Long-Running Agents
When to build an agent that runs for hours instead of seconds — which orchestration framework to choose, how to compute real costs, the five ways long-running agents fail in production, and a reference implementation with checkpointing, error classification, idempotency, and budget enforcement.
Quick Reference
- →If the task takes under 5 minutes and is safe to retry fully, skip durable execution — just retry the whole request
- →Long-running agents fail in five specific ways: retry storms (429s), context window exhaustion, state serialization failures, idempotency violations, and session drift
- →LangGraph checkpoints between nodes; Temporal checkpoints within workflow steps; Managed Agents (public beta) handles both — choose based on how much mid-step durability you need
- →Cost example: a 2-hour research agent (200 LLM calls, 2K input / 800 output tokens each) at Sonnet 4.6 pricing costs ~$3.60 in tokens; Opus 4.7 costs ~$6.00
- →Classify errors before retrying: transient (5xx) → exponential backoff with jitter; rate-limited (429) → honor Retry-After exactly; fatal (400/401/403) → bubble up immediately
- →Wrap every side effect (email, DB write, webhook) in an idempotency key — resumption replays everything after the last checkpoint
- →Context degrades non-linearly past ~60% utilization — long sessions need compaction or summarization to maintain quality across session boundaries
- →Always return partial results when a budget fires — 70% of a research task is useful; a complete failure is not
When to Build a Long-Running Agent
A typical agent handles a request in 5–30 seconds: receive input, call an LLM a few times, return a result.
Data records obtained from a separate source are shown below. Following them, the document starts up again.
/-- An operation outstanding on the fabric (R369): tag, access, elements carried, request, time sent, port. -/
structure Outstanding where
  tag : Nat
  access : Nat
  elems : List Nat
  req : Packet
  sent : Nat
  limit : Nat
  port : Nat                   -- 8·d + p, or 64 for the chip's own receive side
  deriving DecidableEq, Repr

/-- A cached line of an L1 or stream read cache (R249, R251): its tag, the key of its bytes, the values that each byte has had since the fill,
poison beside them (R347), and the cores of its chiplet that do not hit it. -/
structure Line where
  ctx : Nat
  obj : Nat
  gen : Nat
  off : Nat
  key : Nat
  vals : List (List (Byte × Bool))
  not : List Nat := []
  deriving DecidableEq, Repr

/-- A table entry or extent cached at the hub port (R52). -/
structure Cached where
  ctx : Nat
  obj : Nat
  key : Nat
  val : Nat
  deriving DecidableEq, Repr

/-- An objmap.mv under way (R212). -/
structure Move where
  group : Nat
  entry : Nat
  slot : Nat
  seq : Nat
  ctx : Nat
  obj : Nat
  index : Nat
  dst : Nat
  image : Nat
  old : Nat
  deriving DecidableEq, Repr

/-- The state of power-on and firmware (01, 22). -/
structure Boot where
  step : Nat := 0
  safe : Bool := false         -- the safe enumerated state (R32)
  tests : Tab (Nat × Nat) := [] -- by unit number: result, detail (R31)
  log : List Nat := []         -- 128-bit entries (R33)
  half : Option Nat := none    -- half mode and its first stack (R24)
  recovery : Bool := false     -- the recovery set is loaded (R28)
  counters : Tab Nat := []     -- anti-rollback counters by image kind (R27)
  versions : Tab (Nat × Nat × Nat) := [] -- by unit·4 + image kind: security version, mailbox lowest, highest (R453)
  active : Option (Nat × Nat) := none -- an activation in progress: image kind, unit (R452)
  latch : Bool := true         -- doorbell writes are latched (R26, R452)
  library : Tab (List Byte) := [] -- by unit: the microcode image that its library area and routine entries 0x00-0x1F were written from (R293)
  linkRun : Nat := 0           -- link firmware running: bit d for LKd
  memActive : Bool := false
  hdmSize : Nat := 0
  linkWidth : Nat := 0
  linkSpeed : Nat := 0
  viral : Bool := false
  deriving DecidableEq, Repr

/-- The hub's remaining registers. -/
structure Hub where
  rtime : Nat := 100000
  intEn : Tab Bool := []
  intSem : Tab Nat := []
  msixMask : Nat := 2 ^ 512 - 1
  msixPend : Nat := 0
  msixSent : List Nat := []
  msixOn : Bool := false       -- mailbox interrupts enabled by the host
  mailbox : Mailbox := {}
  hostReads : List (Nat × List Byte × Bool) := [] -- host reads answered: space·2^64 + offset, bytes, poison (R36, R37)
  config : Memory := []        -- what the host has changed of configuration space: the bits in which it differs (R35)
  msixTable : Memory := []     -- addresses and data of the MSI-X table (R37)
  grants : List (Nat × Nat × Nat) := [] -- context, offset, length (R40)
  isoDie : Nat := 0
  isoBusy : Bool := false
  isoDone : Bool := false
  isolated : List Nat := []    -- dies isolated: kind·16 + index
  pool : Pool := {}
  power : Tab Power := []      -- 0-31 lattice clusters, 32-35 stream chiplets
  lapsed : Bool := true
  lastBeat : Nat := 0
  subst : Tab (Nat × Nat × Nat × Bool) := [] -- value, mask, seq, valid (R455)
  chip : Nat := 0
  sync : Bool := false
  gm : Bool := false
  locked : Bool := false       -- the first lock has been made (R371)
  heard : Bool := false        -- a lower-numbered chip has been heard since `ten` was set
  rlim : Nat := 0
  ten : Bool := false
  route : Tab Nat := []
  ports : Tab Port := []       -- key 8·d + p
  nextLaunch : Nat := 1
  sems : Tab W64 := []
  deriving DecidableEq, Repr

/-- Which agent the step moves. -/
inductive Agent where
  | none
  | group (key entry : Nat)
  | engine (unit slot : Nat)
  deriving DecidableEq, Repr

/-- The operands of an event or received packet. -/
structure EventArg where
  a : Nat := 0
  b : Nat := 0
  c : Nat := 0
  d : Nat := 0
  flag : Bool := false
  data : List Byte := []
  pkt : Option Packet := none
  site : Option ErrorSite := none
  deriving DecidableEq, Repr

/-- A pending event. -/
structure Event where
  step : Instr
  arg : EventArg := {}
  deriving DecidableEq, Repr

/-- The machine. `count`, `nextId`, `agenda`, `cur`, `lastPoll` and `arg` are the model's own fields (notes/assumptions 2, 3). -/
structure State where
  count : Nat
  nextId : Nat
  time : Nat
  cur : Agent
  lastPoll : Option (Nat × Nat) -- the sub-group whose wait the last step found unmet
  arg : EventArg
  agenda : List Event
  mem : Memory
  tags : List Nat              -- 16-byte granules whose tag is set (R59)
  poison : List Nat            -- 16-byte granules that are poisoned (R458)
  cores : Tab Core
  groups : Tab Group
  blocks : Tab Block
  accesses : List Access
  copies : List Copy
  contexts : Tab Context
  rings : Tab RecRing          -- by context, 64 for the device
  queues : Tab Queue
  launches : Tab Launch
  pendingLaunches : List PendingLaunch
  ready : List Nat             -- launch numbers in ready-list order of entry (R78)
  bindings : List Binding
  frames : Tab Frame
  moves : List Move
  lines : Tab (List Line)      -- by core, or 65536 + chiplet for stream read caches
  portCache : List Cached
  codePast : Tab (List (Nat × W64)) -- by 8-byte word of object memory: what it held before its changes, each with the name next to be given then (R99)
  codeInv : Tab Nat            -- by object 2^24·context + object, or 2^30 + context: the name given at the last `objinv` (R213)
  llcHost : List Nat           -- loc 2 lines the last-level cache holds (R248)
  sentPackets : List (Nat × Packet) -- virtual channel, packet
  held : List (Nat × Packet)   -- packets that a paused channel or a training port holds: port, packet, oldest first (R368)
  dirty : List Nat             -- lines that the control chiplet's caches may hold dirty (R22)
  outstanding : List Outstanding
  hub : Hub
  boot : Boot
  deriving DecidableEq, Repr
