def FVar.n : FVar → Nat
  | .f64 => 2
  | _ => 1
def F3.n : F3 → Nat
  | .f64 => 2
  | _ => 1
def CvtDst.n : CvtDst → Nat
  | .f64 | .i64 | .n64 => 2
  | _ => 1
def CvtDst.isFloat : CvtDst → Bool
  | .f64 | .f32 | .f16 | .bf16 | .e4m3 | .e5m2 | .e3m2 | .e2m3 | .e2m1 => true
  | _ => false
def CvtDst.isSmall : CvtDst → Bool
  | .e4m3 | .e5m2 | .e3m2 | .e2m3 | .e2m1 => true
  | _ => false
def PackKind.maxSel : PackKind → Nat
  | .e2m1 => 7 | .e3m2 => 4 | .b8 => 3 | .b16 => 1
def RedOp.n : RedOp → Nat
  | .addI64 | .addF64 => 2
  | _ => 1
def Size5.bytes : Size5 → Nat
  | .b8 => 1 | .b16 => 2 | .b32 => 4 | .b64 => 8 | .b128 => 16
def SizeW.bytes : SizeW → Nat
  | .b32 => 4 | .b64 => 8 | .b128 => 16
def Size4.bytes : Size4 → Nat
  | .b8 => 1 | .b16 => 2 | .b32 => 4 | .b64 => 8
def SizeP.bytes : SizeP → Nat
  | .b16 => 2 | .b32 => 4 | .b64 => 8

end Sys2Proof

namespace Sys2Proof.Machine

/-- Registers that `e` bytes of data occupy (R261). -/
def regsOf (e : Nat) : Nat := if e ≤ 4 then 1 else e / 4
end Sys2Proof.Machine

namespace Sys2Proof
open Machine

def RingPart.isAll : RingPart → Bool
  | .all => true
  | _ => false

/-- The offset operand of form M (R262, R263). -/
def MForm.offOp (f : MForm) (vec : Bool) : Opnd :=
  let n := if f.mod.getLsbD 1 then 2 else 1
  if vec && !f.mod.getLsbD 0 then vSrc f.off 33 f.luo n else sSrc f.off 33 f.luo n

end Sys2Proof

namespace Sys2Proof.Machine

/-- A form-M access: data operand, whether off may be a vector, whether a handle is named, the legal mod bits. -/
def mShape (f : MForm) (d : List Opnd) (vec handle : Bool) (mask : Nat) (cond : Bool := true) (zero : Bool := true) : Shape :=
  { ops := d ++ (if handle then [hSrc f.h.toNat 28 0] else []) ++ [f.offOp vec]
    zero := zero && (handle || f.h == 0) && (d.any (·.src) || f.lud == 0)
    modOk := modIn f.mod mask && cond }
/-- A form-M instruction with no operand but its slot (R261). -/
def allShape (f : MForm) : Shape :=
  f.slotted { zero := f.d == 0 && f.lud == 0 && f.h == 0 && f.off == 0 && f.luo == 0 && f.imm == 0, modOk := f.mod == 0 }

/-- Registers that d holds for an operation of R333, as a source and as a destination of `atom`. -/
def atomSrcRegs (op : Nat) : Nat := if op = 15 then 4 else if op = 1 || op = 3 || op = 13 || op = 14 then 2 else 1
def atomDstRegs (op : Nat) : Nat := if op = 15 || op = 1 || op = 3 || op = 13 then 2 else 1
def atomSize (op : Nat) : Nat := if op = 1 || op = 3 || op = 13 || op = 15 then 8 else 4
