-- ==== Sys2Proof/Machine/VectorFloat.lean ====
section
/-! DEFINITION. Floating-point vector instructions, conversions, MX quantisation and reductions (08 R224-R232, R236, R237,
R239). -/

namespace Sys2Proof.Machine

/-- The format, element count and element width of a type (R165). -/
def fvFmt : FVar → Fmt
  | .f32 => fmtF32 | .f64 => fmtF64 | .f16x2 => fmtF16 | .bf16x2 => fmtBf16
def fvElems : FVar → Nat
  | .f16x2 | .bf16x2 => 2
  | _ => 1
def f3Var : F3 → FVar
  | .f32 => .f32 | .f16x2 => .f16x2 | .f64 => .f64
/-- Element `j` of a lane value. -/
def elemOf (t : FVar) (x j : Nat) : Nat := if fvElems t = 2 then field x (16 * j) 16 else x
/-- A lane value from its elements. -/
def joinElems (t : FVar) (g : Nat → Nat) : Nat := if fvElems t = 2 then g 0 % 65536 + 65536 * (g 1 % 65536) else g 0

/-- A float constant in an operand of a type (R109). -/
def floatConstAs (t : FVar) (v : Nat) : Nat :=
  let x := fmtF32.decode (floatConst v).toNat
  match t with
  | .f32 => (floatConst v).toNat
  | .f64 => (fmtF64.round 0 false 0 x.toX).1
  | t => let h := ((fvFmt t).round 0 false 0 x.toX).1; h + 65536 * h

/-- A lane of a floating-point source (R109, R217). -/
def State.opLaneF (s : State) (k e : Nat) (f : BitVec 8) (t : FVar) (scalar : Bool) (l : Nat) : Nat :=
  if scalar && opIn f.toNat 0x80 0x8F then floatConstAs t f.toNat else s.opLane k e f t.n scalar l

/-- The draws of a lane's generator (R169): the j-th, and the state after n. -/
def drawAt (st : W32) : Nat → W32
  | 0 => st
  | j + 1 => drawAt (lfsrNext st) j

/-- A floating-point result for the active lanes: `F l draw` is lane `l`'s value and flags. An enabled flag traps (R175);
otherwise the generators advance by the draws made (R169) and the lanes and flags land (R174); with an enable bit set a slotted one holds
its group (R230). -/
def State.fpResult (s : State) (cx : Cx) (f : TForm) (nd lat draws : Nat) (slot : Bool)
    (F : Nat → (Nat → Nat) → Nat × BitVec 5) : Eff :=
  let k := cx.k
  let g := s.group k
  let st (l : Nat) : W32 := tget 0 g.lfsr l
  let res := (List.range 32).map (fun l => if lane cx.act l then F l (fun j => (drawAt (st l) j).toNat) else (0, 0))
  let fl (l : Nat) : BitVec 5 := (res.getD l (0, 0)).2
  match fpTrap g.fpcsr cx.act fl with
  | some t => .trap s t
  | none =>
    let s := if draws = 0 || cx.act = 0 then s
             else s.land k cx.e (.lfsr ((lanesOf cx.act).foldl (fun t l => tput t l (drawAt (st l) draws)) g.lfsr))
    let wrs := wrV f.dst.toNat nd cx.act (fun l => (res.getD l (0, 0)).1) ++ flagWr cx.act fl
    if slot then
      let s := s.slotBusy k cx.e cx.slot cx.op wrs
      let x := s.sub k cx.e
      .ok (if g.fpcsr &&& 0x1F00 = 0 then s else s.setSub k cx.e (x.setSlot cx.slot { x.slot cx.slot with hold := true })) [] 0
    else .ok s wrs lat
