/-! ### Return and escalation (R392, R404) -/

/-- `Tret(skip)`.
(DEDUCED, notes/assumptions 30; unsafe.) -/
def trapReturn (skip : Bool) (cx : Cx) (s : State) : Eff :=
  let g := s.group cx.k
  if !g.handler then .trap s { cause := 0x01, info := 0x10 * 2 ^ 24 }
  else if g.tr.amask = 0 || (g.tr.amask &&& g.otherLanes cx.e) != 0 then .gone (s.takeDouble cx.k cx.e 0x1C (s.sub cx.k cx.e).here)
  else
    let s := s.retireCx cx
    .gone ((s.leaveClause cx.k cx.e (s.sub cx.k cx.e).nextClause).returnTrap cx.k cx.e skip)

/-- TRET (R392). -/
def execTret (f : XForm) (s : State) : Host.Outcome State Fault Refusal := issue (.tret f) .any (trapReturn false) s
/-- TRET_N (R392). -/
def execTretN (f : XForm) (s : State) : Host.Outcome State Fault Refusal := issue (.tretN f) .any (trapReturn true) s
/-- TESC (R404): where `cresume.esc` releases the group, it takes a mark (R394). -/
def execTesc (f : XForm) (s : State) : Host.Outcome State Fault Refusal :=
  issue (.tesc f) .any (fun cx s =>
    let s := s.record (s.ringOf cx.k) 1 { s.groupRec cx.k with word := (s.opS cx.k cx.e f.xb).toNat }
    let s := s.setSub cx.k cx.e { s.sub cx.k cx.e with resumeMark := true }
    .jump (s.setGroup cx.k { s.group cx.k with escalated := true }) [] (s.sub cx.k cx.e).nextClause false) s

/-! ### Token signals (R160) -/

/-- TOKEN_SIGNAL: the oldest pending signal of a queue group is made, once its loads and stores are performed and no channel is
full; a signal of an exited group to an exited one is dropped. -/
def State.signalTokens (s : State) : State :=
  let k := s.arg.a
  let g := s.group k
  match g.sigs with
  | [] => s
  | (m, ids) :: rest =>
    if !s.signalReady ids then s.again .tokenSignal
    else
      match s.signalHeld k with
      | some (_, true) => if g.exited then (s.setGroup k { g with sigs := rest }).vacate k else s.again .tokenSignal
      | some (_, false) => s.again .tokenSignal
      | none =>
        let b := s.block g.block
        let s := s.setBlock g.block { b with tokens := (maskSlots (m % 16)).foldl (fun t c => tput t c (tget 0 t c + 1)) b.tokens }
        ((s.setGroup k { g with sigs := rest }).postOnce .blockRetire { a := g.block }).vacate k
def execTokenSignal (s : State) : Host.Outcome State Fault Refusal := event State.signalTokens s

/-- What a pending signal does to its queue group before it goes on: it waits on a full channel; at a clause boundary it traps where
the waiting group has exited. A signal whose wait timed out does not hold the handler; `tret` to where it trapped
makes its wait again.
(DEDUCED, notes/assumptions 29; unsafe.) -/
def State.signalGate (s : State) (k : Nat) : Gate :=
  let x := s.sub k 0
  if (s.group k).handler && (s.group k).sigs.any (fun p => bitAt p.1 4) then .met s
  else match s.signalHeld k with
  | some (c, true) =>
    if x.clause.isNone then
      let g := s.group k
      .blocked ((s.setGroup k { g with sigs := g.sigs.drop 1 }).clauseTrap k 0 x.pc { cause := 0x1A, addr := c })
    else .met s
  | some (c, false) => .blocked (s.waitFor k 0 5 c 15)
  | none => .met s

/-! ### Errors that ECC cannot correct (R157, R287, R458) -/

/-- A register, accumulator element or granule is poisoned. -/
def State.poisonSite (s : State) (site : ErrorSite) : State :=
  match site with
  | .vreg u sl r ls =>
    let k := groupKey u sl
    let g := s.group k
    s.setGroup k { g with vPz := tput g.vPz r (tget 0 g.vPz r ||| ls) }
  | .sreg u sl e r =>
    let k := groupKey u sl
    s.setSub k e { s.sub k e with sPz := setBit (s.sub k e).sPz r true }
  | .preg u sl r =>
    let k := groupKey u sl
    let g := s.group k
    s.setGroup k { g with pPz := setBit g.pPz r true }
  | .hreg u sl e r =>
    let k := groupKey u sl
    s.setSub k e { s.sub k e with hPz := setBit (s.sub k e).hPz r true }
  | .acc u p n =>
    let m := s.mslot u p
    s.setMslot u p { m with accPz := sinsert m.accPz n }
  | .granule a => s.poisonGranules [a / 16]
  | .spm u o => s.poisonGranules [spmKey u o / 16]

/-- UNCORRECTABLE_ERROR (R157, R287, R458). -/
def execUncorrectableError (s : State) : Host.Outcome State Fault Refusal :=
  event (fun s => match s.arg.site with
    | some site => s.poisonSite site
    | none => s) s
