-- ==== Sys2Proof/Machine/Launch.lean ====
section
/-! DEFINITION. Launches: regions (02 R45-R51), the descriptor and its acceptance (R60-R65, R75, R76, 07 R209), edges (R66, R77), the
scheduler (03 R78-R81, R89-R92), entry state (05 R130-R132), and the end of a launch (R93, 20 R432-R434). -/

namespace Sys2Proof.Machine

/-! ### Regions (R45-R51) -/

/-- The descriptor of region `n` of a context. -/
def State.regionBits (s : State) (c : Context) (n : Nat) : Nat := s.num (c.rtBase + 64 * n) 64
/-- The fields that bit `i` of inherit governs (R47), as (low bit, width). -/
def regionGroup (i : Nat) : List (Nat × Nat) :=
  match i with
  | 0 => [(328, 16), (312, 16), (296, 16)]
  | 1 => [(260, 4)]
  | 2 => [(258, 2)]
  | 3 => [(256, 2)]
  | 4 => [(488, 24), (448, 40)]
  | 5 => [(416, 32)]
  | 6 => [(254, 1), (253, 1)]
  | 7 => [(392, 24), (368, 24)]
  | _ => [(356, 12), (344, 12)]
/-- The checks of R46 that one descriptor passes by itself, and that it is live. -/
def regionFits (n r : Nat) : Bool :=
  let inh := field r 264 16
  let lim := field r 416 32
  r % 2 ^ 248 == 0 && decide (inh < 512) && bitAt r 248 && field r 258 2 != 3 && field r 256 2 != 3 &&
    decide (field r 392 24 ≤ field r 368 24) && decide (field r 356 12 ≤ field r 344 12) &&
    (lim == 0 || (decide (1000 ≤ lim) && decide (lim ≤ 4000000000))) &&
    (List.range 9).all (fun i => bitAt inh i || (regionGroup i).all (fun p => field r p.1 p.2 == 0)) &&
    (n != 0 || (inh == 511 && bitAt r 255 && field r 280 16 == 0 && field r 249 4 == 0))
/-- The descriptors from region `n` to region 0 (R46): none where one is malformed or not live. -/
def State.regionPath (s : State) (c : Context) : Nat → Nat → Option (List (Nat × Nat))
  | 0, _ => none
  | fuel + 1, n =>
    if c.rtCount ≤ n then none
    else
      let r := s.regionBits c n
      if !regionFits n r then none
      else if n = 0 then some [(0, r)]
      else
        match s.regionPath c fuel (field r 280 16) with
        | some ((p, q) :: t) => if field r 249 4 = field q 249 4 + 1 ∧ field r 249 4 ≤ 7 then some ((n, r) :: (p, q) :: t) else none
        | _ => none
/-- A field of the nearest descriptor of a path that supplies its group. -/
def pathField (path : List (Nat × Nat)) (i lo n : Nat) : Nat :=
  match path.find? (fun p => bitAt (field p.2 264 16) i) with
  | some p => field p.2 lo n
  | none => 0
/-- The resolved values of a region (R47, R49-R51). -/
def resolve (n : Nat) (path : List (Nat × Nat)) : RegionVals :=
  let f := pathField path
  { num := n
    budgets := (path.filter (fun p => bitAt (field p.2 264 16) 0)).map (fun p => (p.1, ⟨field p.2 328 16, field p.2 312 16, field p.2 296 16⟩))
    prio := f 1 260 4, pclass := f 2 258 2, bpol := f 3 256 2, trapObj := f 4 488 24, trapPc := f 4 448 40
    umpLim := if f 5 416 32 = 0 then 10000000 else f 5 416 32
    permLaunch := f 6 254 1 == 1, permUcode := f 6 253 1 == 1, objLo := f 7 392 24, objHi := f 7 368 24, semLo := f 8 356 12
    semHi := f 8 344 12, roots := (path.filter (fun p => bitAt p.2 255)).map (·.1), path := path.map (·.1) }
def State.resolveRegion (s : State) (c : Context) (n : Nat) : Option RegionVals := (s.regionPath c 8 n).map (resolve n)

/-- A claim as budgets count it: a stream granule counts 8 (R45). -/
def charge (k : CoreKind) (r : Res) : Res := if k = .stream then { r with spm := 8 * r.spm } else r
/-- An amount is within a budget; 0xFFFF is unlimited. -/
def within (r b : Res) : Bool :=
  (b.reg == 0xFFFF || decide (r.reg ≤ b.reg)) && (b.spm == 0xFFFF || decide (r.spm ≤ b.spm)) && (b.msl == 0xFFFF || decide (r.msl ≤ b.msl))
/-- The charge of the resident blocks of a region's subtree (R49). -/
def State.charged (s : State) (c n : Nat) : Res :=
  s.blocks.foldl (fun r p =>
    if p.2.present && p.2.ctx == c && p.2.rv.path.contains n then r.add (charge (kindOfUnit (unitOfBlock p.1)) p.2.claim) else r) {}
/-- No region on the path would exceed a budget.
(DEDUCED, notes/assumptions 41; unsafe.) -/
def State.budgetRoom (s : State) (c : Nat) (rv : RegionVals) (k : CoreKind) (claim : Res) : Bool :=
  rv.budgets.all (fun b => within ((s.charged c b.1).add (charge k claim)) b.2)
/-- A claim fits every budget of the path by itself. -/
def budgetFits (rv : RegionVals) (k : CoreKind) (claim : Res) : Bool := rv.budgets.all (fun b => within (charge k claim) b.2)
Long-running agents — data migration pipelines, research synthesis, code generation workflows — run for minutes, hours, or days. The decision to go long-running is a significant architectural commitment. Over-engineer a 2-minute task with Temporal and you've added weeks of infrastructure. Under-engineer a 2-hour task with in-memory state and you'll lose progress on the first deploy.
Under 5 min with safe retries: no durable execution needed. Over 5 min: choose orchestration tier by side-effect risk and mid-step failure tolerance.
| Dimension | Short-Lived (< 5 min) | Long-Running (> 5 min) |
|---|---|---|
| Process lifecycle | One HTTP request | Must survive deploys, restarts, crashes |
| State | In-memory, lost on completion | Persisted externally, resumable |
| Failure recovery | Retry the entire request | Resume from last checkpoint |
| Side effects | Usually idempotent to retry | Replay risk: duplicate emails, writes |
| User experience | Loading spinner → result | Progress updates, partial results |
| Rate limits | Rare for single requests | Guaranteed over hours of API calls |
| Observability | Single trace, seconds long | Distributed trace spanning hours |
If your task runs in under 5 minutes and has no side effects that break on retry, don't use durable execution. The overhead of Temporal or LangGraph + PostgresSaver adds latency, operational complexity, and storage costs. The simpler pattern — retry the whole request with exponential backoff — works for most tasks. Reach for durable execution only when task duration, irreversible side effects, or crash-recovery requirements make full-retry unacceptable.